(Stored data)
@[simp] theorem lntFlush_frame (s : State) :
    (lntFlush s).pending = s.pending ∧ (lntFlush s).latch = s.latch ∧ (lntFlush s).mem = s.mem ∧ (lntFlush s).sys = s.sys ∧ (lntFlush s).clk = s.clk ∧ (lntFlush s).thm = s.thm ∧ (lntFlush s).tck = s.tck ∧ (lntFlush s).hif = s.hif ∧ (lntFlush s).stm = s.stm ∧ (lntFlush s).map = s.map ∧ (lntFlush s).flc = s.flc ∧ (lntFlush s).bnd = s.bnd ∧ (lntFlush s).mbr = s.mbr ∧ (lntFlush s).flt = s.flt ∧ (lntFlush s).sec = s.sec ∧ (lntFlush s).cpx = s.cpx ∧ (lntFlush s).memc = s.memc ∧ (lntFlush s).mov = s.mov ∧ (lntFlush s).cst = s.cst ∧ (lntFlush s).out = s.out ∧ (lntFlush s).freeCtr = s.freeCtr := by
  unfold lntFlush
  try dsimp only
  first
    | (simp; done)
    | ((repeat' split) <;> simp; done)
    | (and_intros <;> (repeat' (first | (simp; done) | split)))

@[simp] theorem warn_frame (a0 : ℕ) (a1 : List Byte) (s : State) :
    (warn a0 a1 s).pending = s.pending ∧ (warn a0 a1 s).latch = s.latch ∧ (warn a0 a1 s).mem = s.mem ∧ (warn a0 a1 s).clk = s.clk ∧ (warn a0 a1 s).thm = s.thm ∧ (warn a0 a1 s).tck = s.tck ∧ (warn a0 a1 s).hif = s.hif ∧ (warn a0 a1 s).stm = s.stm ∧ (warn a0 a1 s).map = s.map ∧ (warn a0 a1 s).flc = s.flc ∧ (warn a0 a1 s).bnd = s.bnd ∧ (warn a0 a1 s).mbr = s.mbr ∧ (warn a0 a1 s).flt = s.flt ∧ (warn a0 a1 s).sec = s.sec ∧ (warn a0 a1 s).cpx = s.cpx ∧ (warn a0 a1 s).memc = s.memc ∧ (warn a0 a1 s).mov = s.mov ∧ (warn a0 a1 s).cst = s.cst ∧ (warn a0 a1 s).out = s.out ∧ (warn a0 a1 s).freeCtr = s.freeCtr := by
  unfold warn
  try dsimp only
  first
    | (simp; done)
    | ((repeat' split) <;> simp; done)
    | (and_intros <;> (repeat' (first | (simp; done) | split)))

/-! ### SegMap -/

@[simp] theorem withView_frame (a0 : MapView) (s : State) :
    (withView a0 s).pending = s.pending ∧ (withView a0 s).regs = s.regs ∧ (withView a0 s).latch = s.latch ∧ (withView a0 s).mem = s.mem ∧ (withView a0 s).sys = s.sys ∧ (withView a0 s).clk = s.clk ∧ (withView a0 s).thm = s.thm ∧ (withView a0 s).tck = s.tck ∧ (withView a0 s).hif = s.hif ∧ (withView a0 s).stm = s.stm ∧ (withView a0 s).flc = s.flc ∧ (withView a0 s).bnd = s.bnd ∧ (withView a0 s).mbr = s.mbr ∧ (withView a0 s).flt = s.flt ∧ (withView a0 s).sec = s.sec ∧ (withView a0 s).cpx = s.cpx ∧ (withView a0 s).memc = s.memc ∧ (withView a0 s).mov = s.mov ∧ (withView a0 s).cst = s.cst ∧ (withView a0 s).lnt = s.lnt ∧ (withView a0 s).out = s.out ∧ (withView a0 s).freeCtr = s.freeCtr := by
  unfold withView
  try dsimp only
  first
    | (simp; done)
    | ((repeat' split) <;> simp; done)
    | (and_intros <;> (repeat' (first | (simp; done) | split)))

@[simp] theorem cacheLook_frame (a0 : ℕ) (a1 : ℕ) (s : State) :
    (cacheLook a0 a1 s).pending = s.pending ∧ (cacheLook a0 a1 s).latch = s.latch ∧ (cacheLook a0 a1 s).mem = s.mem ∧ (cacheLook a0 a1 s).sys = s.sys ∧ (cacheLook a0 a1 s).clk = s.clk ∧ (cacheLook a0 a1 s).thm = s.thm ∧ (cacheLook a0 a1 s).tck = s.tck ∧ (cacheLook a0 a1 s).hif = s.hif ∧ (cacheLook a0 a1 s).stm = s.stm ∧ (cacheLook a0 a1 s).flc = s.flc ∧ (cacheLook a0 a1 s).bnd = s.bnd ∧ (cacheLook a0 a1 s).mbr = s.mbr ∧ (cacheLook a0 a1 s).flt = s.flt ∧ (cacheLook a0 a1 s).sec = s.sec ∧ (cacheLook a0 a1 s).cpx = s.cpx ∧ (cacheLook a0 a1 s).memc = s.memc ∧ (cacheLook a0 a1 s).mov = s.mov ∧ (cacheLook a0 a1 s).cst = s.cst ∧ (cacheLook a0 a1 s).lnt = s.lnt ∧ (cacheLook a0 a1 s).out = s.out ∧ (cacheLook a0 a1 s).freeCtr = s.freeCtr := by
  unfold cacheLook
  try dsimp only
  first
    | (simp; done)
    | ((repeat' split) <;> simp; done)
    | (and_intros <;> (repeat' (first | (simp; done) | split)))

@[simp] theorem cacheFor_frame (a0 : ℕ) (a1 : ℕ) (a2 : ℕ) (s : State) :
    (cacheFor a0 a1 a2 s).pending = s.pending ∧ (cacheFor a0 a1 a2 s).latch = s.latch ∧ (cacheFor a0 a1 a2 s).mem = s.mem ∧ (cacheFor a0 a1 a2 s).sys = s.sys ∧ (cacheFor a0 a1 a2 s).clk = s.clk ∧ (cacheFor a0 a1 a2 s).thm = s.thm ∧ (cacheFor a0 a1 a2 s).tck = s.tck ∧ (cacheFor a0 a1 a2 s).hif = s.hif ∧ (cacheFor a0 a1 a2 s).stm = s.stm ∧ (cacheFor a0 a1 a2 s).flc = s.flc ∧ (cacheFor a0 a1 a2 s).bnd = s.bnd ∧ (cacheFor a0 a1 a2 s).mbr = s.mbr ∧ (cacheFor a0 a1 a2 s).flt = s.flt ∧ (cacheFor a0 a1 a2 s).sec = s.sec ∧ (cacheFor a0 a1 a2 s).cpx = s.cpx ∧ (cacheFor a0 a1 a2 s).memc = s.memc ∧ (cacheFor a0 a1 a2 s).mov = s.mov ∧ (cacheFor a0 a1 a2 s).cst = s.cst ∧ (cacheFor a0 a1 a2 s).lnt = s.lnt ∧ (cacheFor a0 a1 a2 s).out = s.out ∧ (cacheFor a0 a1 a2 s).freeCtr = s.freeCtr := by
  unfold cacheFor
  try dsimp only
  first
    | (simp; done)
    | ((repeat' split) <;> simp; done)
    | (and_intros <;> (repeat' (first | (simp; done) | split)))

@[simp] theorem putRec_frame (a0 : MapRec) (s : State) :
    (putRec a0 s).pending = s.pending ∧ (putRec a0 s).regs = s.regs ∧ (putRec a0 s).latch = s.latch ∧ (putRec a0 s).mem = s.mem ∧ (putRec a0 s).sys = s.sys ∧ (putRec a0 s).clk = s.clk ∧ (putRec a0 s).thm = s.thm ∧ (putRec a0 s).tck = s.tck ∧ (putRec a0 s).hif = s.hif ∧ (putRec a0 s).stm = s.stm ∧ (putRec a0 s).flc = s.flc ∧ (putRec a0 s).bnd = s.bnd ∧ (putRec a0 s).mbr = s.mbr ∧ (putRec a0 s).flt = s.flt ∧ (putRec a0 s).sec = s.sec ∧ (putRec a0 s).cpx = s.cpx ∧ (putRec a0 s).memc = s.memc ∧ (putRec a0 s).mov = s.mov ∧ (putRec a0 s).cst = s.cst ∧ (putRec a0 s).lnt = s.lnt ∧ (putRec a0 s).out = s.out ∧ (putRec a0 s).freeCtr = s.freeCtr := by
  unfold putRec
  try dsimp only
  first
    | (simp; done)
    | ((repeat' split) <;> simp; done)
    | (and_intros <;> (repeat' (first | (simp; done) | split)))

==

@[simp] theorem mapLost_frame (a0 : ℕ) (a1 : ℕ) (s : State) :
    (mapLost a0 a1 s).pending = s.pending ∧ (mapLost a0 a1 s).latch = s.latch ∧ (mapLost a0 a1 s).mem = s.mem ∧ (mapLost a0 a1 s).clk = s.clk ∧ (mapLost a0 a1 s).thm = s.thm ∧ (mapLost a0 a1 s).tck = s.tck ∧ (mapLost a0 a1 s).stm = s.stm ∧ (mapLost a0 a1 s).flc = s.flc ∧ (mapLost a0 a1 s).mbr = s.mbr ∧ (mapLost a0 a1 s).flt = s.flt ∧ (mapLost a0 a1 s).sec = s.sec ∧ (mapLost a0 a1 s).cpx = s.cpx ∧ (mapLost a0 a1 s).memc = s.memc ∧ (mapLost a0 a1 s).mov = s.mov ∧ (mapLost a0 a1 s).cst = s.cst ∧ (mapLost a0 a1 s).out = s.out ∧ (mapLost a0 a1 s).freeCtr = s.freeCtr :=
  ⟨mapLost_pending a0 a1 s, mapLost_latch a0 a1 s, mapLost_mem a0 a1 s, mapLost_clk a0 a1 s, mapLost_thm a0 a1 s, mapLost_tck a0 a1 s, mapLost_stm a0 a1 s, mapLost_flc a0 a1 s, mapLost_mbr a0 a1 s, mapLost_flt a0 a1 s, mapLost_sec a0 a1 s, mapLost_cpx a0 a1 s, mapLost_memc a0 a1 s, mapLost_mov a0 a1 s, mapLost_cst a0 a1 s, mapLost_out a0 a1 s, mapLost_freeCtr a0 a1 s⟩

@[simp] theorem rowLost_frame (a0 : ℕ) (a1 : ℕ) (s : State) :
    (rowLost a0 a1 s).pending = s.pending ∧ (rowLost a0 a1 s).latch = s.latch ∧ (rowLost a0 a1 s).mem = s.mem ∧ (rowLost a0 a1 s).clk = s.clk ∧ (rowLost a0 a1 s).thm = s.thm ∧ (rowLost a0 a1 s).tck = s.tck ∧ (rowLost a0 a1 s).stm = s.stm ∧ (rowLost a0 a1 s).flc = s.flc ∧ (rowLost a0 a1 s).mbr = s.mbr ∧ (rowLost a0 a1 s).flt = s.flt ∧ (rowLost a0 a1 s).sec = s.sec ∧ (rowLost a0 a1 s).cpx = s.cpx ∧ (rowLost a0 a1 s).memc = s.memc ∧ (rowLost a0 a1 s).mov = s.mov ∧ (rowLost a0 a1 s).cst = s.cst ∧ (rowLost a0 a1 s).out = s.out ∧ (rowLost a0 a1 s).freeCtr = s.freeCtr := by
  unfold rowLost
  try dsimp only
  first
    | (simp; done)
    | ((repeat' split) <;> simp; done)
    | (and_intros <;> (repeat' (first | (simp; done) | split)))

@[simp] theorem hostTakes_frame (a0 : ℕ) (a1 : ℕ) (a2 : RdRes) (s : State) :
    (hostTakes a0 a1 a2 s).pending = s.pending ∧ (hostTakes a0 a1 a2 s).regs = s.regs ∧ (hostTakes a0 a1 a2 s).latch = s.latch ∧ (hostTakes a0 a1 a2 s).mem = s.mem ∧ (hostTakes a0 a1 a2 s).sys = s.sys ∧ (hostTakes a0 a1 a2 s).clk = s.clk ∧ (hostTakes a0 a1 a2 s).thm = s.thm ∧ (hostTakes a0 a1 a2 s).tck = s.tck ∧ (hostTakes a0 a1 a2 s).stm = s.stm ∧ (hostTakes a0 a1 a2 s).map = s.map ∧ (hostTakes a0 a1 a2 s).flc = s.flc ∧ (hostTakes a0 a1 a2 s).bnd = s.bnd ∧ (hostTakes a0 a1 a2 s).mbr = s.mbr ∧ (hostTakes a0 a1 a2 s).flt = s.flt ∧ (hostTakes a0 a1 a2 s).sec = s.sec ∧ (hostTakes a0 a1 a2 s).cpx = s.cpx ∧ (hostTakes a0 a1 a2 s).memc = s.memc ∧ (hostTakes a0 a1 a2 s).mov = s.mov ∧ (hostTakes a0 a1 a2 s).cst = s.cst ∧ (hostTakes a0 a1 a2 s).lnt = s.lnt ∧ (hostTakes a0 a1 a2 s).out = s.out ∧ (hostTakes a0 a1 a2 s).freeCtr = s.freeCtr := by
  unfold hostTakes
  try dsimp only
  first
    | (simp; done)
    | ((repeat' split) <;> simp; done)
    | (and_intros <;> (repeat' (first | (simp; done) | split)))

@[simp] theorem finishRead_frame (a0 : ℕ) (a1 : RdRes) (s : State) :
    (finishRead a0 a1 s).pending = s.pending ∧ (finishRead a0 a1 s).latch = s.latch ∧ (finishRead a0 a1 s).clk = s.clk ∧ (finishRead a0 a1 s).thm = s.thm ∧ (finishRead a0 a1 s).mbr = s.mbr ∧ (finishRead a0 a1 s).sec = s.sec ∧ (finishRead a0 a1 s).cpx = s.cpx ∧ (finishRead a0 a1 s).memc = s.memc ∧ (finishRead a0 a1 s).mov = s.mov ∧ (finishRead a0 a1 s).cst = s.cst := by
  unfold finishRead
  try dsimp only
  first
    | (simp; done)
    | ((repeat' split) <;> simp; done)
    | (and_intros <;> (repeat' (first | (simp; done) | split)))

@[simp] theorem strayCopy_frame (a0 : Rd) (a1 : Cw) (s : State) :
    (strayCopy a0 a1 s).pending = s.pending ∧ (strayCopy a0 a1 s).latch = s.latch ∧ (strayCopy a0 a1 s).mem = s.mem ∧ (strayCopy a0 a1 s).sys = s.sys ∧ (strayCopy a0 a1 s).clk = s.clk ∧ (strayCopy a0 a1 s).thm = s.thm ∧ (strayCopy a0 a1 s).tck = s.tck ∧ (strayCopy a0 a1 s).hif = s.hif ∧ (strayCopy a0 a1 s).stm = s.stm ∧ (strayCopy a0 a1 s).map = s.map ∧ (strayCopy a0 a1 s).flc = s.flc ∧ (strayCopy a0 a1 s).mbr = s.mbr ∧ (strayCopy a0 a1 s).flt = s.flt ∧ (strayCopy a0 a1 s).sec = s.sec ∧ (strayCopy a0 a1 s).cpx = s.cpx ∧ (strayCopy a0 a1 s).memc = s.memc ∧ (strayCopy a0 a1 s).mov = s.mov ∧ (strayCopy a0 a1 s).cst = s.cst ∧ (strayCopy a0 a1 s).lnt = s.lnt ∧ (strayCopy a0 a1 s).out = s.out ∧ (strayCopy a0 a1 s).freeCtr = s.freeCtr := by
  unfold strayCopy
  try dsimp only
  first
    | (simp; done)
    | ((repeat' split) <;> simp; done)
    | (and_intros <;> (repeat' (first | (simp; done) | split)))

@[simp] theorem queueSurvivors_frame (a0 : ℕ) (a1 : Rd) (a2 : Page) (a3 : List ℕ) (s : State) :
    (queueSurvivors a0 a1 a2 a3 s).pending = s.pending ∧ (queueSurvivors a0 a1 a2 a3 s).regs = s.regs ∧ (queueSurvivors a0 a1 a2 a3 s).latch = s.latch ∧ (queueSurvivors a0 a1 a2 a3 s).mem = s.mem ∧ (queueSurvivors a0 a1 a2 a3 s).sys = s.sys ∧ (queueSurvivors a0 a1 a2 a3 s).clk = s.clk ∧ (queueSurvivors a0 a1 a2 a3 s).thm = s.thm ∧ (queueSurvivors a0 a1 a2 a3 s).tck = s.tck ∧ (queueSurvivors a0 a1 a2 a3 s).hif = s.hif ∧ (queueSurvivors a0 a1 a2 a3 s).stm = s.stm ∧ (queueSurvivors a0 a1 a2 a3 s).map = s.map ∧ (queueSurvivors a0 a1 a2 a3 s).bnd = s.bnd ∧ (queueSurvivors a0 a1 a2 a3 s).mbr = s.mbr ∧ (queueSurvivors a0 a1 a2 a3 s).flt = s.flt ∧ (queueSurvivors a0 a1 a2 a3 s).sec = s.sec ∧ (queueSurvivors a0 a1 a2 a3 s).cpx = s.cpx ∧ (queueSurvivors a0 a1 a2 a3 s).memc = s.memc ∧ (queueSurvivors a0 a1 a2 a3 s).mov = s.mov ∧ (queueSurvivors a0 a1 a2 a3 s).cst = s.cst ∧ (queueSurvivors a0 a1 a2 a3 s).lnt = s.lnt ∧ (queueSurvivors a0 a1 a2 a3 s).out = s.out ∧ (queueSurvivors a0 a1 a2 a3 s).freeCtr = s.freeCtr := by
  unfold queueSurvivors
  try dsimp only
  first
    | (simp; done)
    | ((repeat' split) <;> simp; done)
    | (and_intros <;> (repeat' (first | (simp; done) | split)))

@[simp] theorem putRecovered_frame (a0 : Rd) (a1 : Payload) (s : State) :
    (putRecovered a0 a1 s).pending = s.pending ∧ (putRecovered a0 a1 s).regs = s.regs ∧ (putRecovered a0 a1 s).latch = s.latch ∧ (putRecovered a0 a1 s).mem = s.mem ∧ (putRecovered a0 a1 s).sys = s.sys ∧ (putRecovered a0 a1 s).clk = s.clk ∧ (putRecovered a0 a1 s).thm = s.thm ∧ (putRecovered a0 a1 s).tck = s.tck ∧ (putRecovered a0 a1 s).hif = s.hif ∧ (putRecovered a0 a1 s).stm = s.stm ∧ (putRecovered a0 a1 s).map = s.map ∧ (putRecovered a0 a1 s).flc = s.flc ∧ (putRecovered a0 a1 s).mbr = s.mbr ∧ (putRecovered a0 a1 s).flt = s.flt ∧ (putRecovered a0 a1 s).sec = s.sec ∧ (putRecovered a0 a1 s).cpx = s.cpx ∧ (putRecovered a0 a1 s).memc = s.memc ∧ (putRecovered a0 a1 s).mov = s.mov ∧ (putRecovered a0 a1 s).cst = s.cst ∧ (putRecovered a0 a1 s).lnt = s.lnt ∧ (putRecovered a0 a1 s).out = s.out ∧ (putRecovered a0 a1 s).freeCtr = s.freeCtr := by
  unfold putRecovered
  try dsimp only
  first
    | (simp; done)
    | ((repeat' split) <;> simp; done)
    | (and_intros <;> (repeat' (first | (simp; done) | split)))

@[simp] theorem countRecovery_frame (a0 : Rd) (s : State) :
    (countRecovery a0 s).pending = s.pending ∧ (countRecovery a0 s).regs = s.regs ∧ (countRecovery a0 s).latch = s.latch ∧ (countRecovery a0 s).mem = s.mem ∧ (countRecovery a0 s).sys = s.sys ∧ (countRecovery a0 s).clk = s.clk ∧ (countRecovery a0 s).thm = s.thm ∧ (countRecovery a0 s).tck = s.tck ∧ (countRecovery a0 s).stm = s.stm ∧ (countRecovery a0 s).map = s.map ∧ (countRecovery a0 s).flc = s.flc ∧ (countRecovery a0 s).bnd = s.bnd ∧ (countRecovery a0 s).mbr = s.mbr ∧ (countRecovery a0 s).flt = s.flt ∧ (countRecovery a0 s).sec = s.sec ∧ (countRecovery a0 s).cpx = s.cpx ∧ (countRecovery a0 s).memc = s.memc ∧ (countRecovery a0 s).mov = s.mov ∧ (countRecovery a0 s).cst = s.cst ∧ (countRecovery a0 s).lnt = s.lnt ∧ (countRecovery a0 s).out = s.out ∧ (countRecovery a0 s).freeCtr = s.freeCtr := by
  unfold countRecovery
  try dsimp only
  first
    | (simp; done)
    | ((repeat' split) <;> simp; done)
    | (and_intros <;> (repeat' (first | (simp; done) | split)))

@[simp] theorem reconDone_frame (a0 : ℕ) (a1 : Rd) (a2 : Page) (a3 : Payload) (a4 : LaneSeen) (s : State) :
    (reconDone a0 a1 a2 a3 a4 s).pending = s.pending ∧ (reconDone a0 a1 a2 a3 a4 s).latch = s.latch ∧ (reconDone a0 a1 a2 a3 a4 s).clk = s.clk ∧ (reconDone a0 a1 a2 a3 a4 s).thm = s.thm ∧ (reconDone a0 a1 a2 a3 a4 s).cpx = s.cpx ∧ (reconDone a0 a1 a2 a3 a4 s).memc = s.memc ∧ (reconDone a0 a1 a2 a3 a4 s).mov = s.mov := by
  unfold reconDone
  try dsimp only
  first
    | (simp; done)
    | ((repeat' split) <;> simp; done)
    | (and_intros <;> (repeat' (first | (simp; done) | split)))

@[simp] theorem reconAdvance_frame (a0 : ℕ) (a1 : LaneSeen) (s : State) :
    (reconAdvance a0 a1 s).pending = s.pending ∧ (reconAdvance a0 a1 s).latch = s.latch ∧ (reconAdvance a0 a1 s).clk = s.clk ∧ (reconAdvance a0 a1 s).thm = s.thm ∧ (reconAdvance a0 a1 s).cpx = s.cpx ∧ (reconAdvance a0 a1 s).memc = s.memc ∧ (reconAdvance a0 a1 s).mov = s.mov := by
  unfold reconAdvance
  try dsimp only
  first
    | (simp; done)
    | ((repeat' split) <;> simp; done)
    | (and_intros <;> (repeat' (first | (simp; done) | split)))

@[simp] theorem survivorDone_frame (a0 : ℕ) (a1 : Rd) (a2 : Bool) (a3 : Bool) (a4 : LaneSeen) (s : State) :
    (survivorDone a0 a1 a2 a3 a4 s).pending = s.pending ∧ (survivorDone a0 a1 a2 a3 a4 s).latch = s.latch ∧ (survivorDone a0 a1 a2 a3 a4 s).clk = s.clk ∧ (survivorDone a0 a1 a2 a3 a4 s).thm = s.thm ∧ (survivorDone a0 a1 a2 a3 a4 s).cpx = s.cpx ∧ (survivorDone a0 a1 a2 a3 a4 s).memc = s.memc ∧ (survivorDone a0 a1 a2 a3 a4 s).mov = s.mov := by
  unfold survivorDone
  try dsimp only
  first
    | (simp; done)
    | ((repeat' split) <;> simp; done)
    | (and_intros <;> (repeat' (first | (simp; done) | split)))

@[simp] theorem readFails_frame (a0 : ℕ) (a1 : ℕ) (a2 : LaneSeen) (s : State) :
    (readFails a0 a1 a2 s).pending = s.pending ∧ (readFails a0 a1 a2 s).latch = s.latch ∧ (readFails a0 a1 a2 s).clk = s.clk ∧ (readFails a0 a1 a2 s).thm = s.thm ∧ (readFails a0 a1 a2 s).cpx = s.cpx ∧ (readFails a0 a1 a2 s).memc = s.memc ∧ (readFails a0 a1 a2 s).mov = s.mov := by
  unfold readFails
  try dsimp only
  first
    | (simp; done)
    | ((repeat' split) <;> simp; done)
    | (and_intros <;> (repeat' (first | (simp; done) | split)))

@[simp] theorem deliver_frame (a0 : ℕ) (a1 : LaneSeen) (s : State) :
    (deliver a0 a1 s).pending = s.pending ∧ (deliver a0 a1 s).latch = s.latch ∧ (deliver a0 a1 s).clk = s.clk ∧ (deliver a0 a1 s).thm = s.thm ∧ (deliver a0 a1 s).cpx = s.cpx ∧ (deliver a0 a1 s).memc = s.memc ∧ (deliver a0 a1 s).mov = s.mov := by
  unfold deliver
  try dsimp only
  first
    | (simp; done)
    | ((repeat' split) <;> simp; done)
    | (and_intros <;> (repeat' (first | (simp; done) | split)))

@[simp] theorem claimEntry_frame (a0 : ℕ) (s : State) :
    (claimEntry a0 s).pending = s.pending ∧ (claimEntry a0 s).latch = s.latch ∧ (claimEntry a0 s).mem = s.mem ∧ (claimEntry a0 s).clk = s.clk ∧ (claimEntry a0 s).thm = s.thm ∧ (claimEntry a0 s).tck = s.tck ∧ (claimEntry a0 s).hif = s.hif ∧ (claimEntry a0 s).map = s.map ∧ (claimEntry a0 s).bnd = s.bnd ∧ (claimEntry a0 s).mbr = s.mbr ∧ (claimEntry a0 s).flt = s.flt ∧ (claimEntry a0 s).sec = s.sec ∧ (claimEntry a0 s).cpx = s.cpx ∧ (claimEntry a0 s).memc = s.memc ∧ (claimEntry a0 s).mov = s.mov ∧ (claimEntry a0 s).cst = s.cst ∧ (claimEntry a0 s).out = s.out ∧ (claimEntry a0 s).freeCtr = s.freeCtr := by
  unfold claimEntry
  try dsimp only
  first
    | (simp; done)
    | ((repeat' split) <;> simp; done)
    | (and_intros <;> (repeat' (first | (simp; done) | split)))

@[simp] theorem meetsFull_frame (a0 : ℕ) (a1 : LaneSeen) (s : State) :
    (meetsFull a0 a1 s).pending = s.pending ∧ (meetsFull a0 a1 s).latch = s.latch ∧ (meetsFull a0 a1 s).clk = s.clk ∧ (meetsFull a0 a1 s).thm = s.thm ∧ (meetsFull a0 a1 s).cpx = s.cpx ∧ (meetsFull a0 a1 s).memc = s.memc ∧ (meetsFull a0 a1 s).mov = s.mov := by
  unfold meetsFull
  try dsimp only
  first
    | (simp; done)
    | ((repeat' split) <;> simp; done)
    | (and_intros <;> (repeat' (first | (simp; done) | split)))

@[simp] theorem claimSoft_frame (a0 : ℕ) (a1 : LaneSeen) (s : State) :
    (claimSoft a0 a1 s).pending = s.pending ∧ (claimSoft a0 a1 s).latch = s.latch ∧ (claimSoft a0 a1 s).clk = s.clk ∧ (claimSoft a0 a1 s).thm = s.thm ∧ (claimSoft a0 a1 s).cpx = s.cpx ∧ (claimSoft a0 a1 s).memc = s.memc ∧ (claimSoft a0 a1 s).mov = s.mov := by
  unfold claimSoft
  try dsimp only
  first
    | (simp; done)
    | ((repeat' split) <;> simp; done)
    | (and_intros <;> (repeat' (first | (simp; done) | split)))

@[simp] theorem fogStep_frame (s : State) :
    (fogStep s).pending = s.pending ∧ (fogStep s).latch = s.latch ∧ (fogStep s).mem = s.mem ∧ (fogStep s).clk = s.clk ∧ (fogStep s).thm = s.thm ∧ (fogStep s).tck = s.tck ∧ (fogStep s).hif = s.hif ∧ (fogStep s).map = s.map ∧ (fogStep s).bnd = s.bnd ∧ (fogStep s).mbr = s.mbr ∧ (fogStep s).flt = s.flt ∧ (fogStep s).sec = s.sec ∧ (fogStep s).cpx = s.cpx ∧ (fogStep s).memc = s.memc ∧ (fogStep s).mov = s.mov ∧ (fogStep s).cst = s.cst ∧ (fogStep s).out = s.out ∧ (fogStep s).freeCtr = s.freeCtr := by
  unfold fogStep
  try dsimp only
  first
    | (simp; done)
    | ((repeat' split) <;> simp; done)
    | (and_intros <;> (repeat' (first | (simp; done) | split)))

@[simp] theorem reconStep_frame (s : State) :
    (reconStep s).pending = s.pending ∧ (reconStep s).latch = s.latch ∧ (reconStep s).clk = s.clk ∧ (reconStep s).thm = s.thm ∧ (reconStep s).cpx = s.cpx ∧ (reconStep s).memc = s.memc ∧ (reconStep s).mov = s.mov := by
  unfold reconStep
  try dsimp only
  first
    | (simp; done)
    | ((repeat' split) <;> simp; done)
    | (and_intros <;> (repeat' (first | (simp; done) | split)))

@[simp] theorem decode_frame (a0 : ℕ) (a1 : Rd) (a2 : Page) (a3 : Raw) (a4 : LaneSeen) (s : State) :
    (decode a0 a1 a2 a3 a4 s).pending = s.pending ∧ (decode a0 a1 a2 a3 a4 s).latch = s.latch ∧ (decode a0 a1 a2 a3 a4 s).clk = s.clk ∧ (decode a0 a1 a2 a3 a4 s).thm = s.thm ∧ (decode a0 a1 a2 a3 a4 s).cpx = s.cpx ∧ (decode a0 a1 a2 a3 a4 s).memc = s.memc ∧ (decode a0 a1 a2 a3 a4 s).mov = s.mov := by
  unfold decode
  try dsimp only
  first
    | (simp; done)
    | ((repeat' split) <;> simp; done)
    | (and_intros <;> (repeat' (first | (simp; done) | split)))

■ YOUR TASK ■
Transcribe the lines above between the line holding "theorem lntFlush_frame (s" and the line holding "theorem withView_frame (a0", inclusive, exactly as they stand and with nothing added.

■ RESPONSE ■
@[simp] theorem lntFlush_frame (s : State) :
    (lntFlush s).pending = s.pending ∧ (lntFlush s).latch = s.latch ∧ (lntFlush s).mem = s.mem ∧ (lntFlush s).sys = s.sys ∧ (lntFlush s).clk = s.clk ∧ (lntFlush s).thm = s.thm ∧ (lntFlush s).tck = s.tck ∧ (lntFlush s).hif = s.hif ∧ (lntFlush s).stm = s.stm ∧ (lntFlush s).map = s.map ∧ (lntFlush s).flc = s.flc ∧ (lntFlush s).bnd = s.bnd ∧ (lntFlush s).mbr = s.mbr ∧ (lntFlush s).flt = s.flt ∧ (lntFlush s).sec = s.sec ∧ (lntFlush s).cpx = s.cpx ∧ (lntFlush s).memc = s.memc ∧ (lntFlush s).mov = s.mov ∧ (lntFlush s).cst = s.cst ∧ (lntFlush s).out = s.out ∧ (lntFlush s).freeCtr = s.freeCtr := by
  unfold lntFlush
  try dsimp only
  first
    | (simp; done)
    | ((repeat' split) <;> simp; done)
    | (and_intros <;> (repeat' (first | (simp; done) | split)))

@[simp] theorem warn_frame (a0 : ℕ) (a1 : List Byte) (s : State) :
    (warn a0 a1 s).pending = s.pending ∧ (warn a0 a1 s).latch = s.latch ∧ (warn a0 a1 s).mem = s.mem ∧ (warn a0 a1 s).clk = s.clk ∧ (warn a0 a1 s).thm = s.thm ∧ (warn a0 a1 s).tck = s.tck ∧ (warn a0 a1 s).hif = s.hif ∧ (warn a0 a1 s).stm = s.stm ∧ (warn a0 a1 s).map = s.map ∧ (warn a0 a1 s).flc = s.flc ∧ (warn a0 a1 s).bnd = s.bnd ∧ (warn a0 a1 s).mbr = s.mbr ∧ (warn a0 a1 s).flt = s.flt ∧ (warn a0 a1 s).sec = s.sec ∧ (warn a0 a1 s).cpx = s.cpx ∧ (warn a0 a1 s).memc = s.memc ∧ (warn a0 a1 s).mov = s.mov ∧ (warn a0 a1 s).cst = s.cst ∧ (warn a0 a1 s).out = s.out ∧ (warn a0 a1 s).freeCtr = s.freeCtr := by
  unfold warn
  try dsimp only
  first
    | (simp; done)
    | ((repeat' split) <;> simp; done)
    | (and_intros <;> (repeat' (first | (simp; done) | split)))

/-! ### SegMap -/

@[simp] theorem withView_frame (a0 : MapView) (s : State) :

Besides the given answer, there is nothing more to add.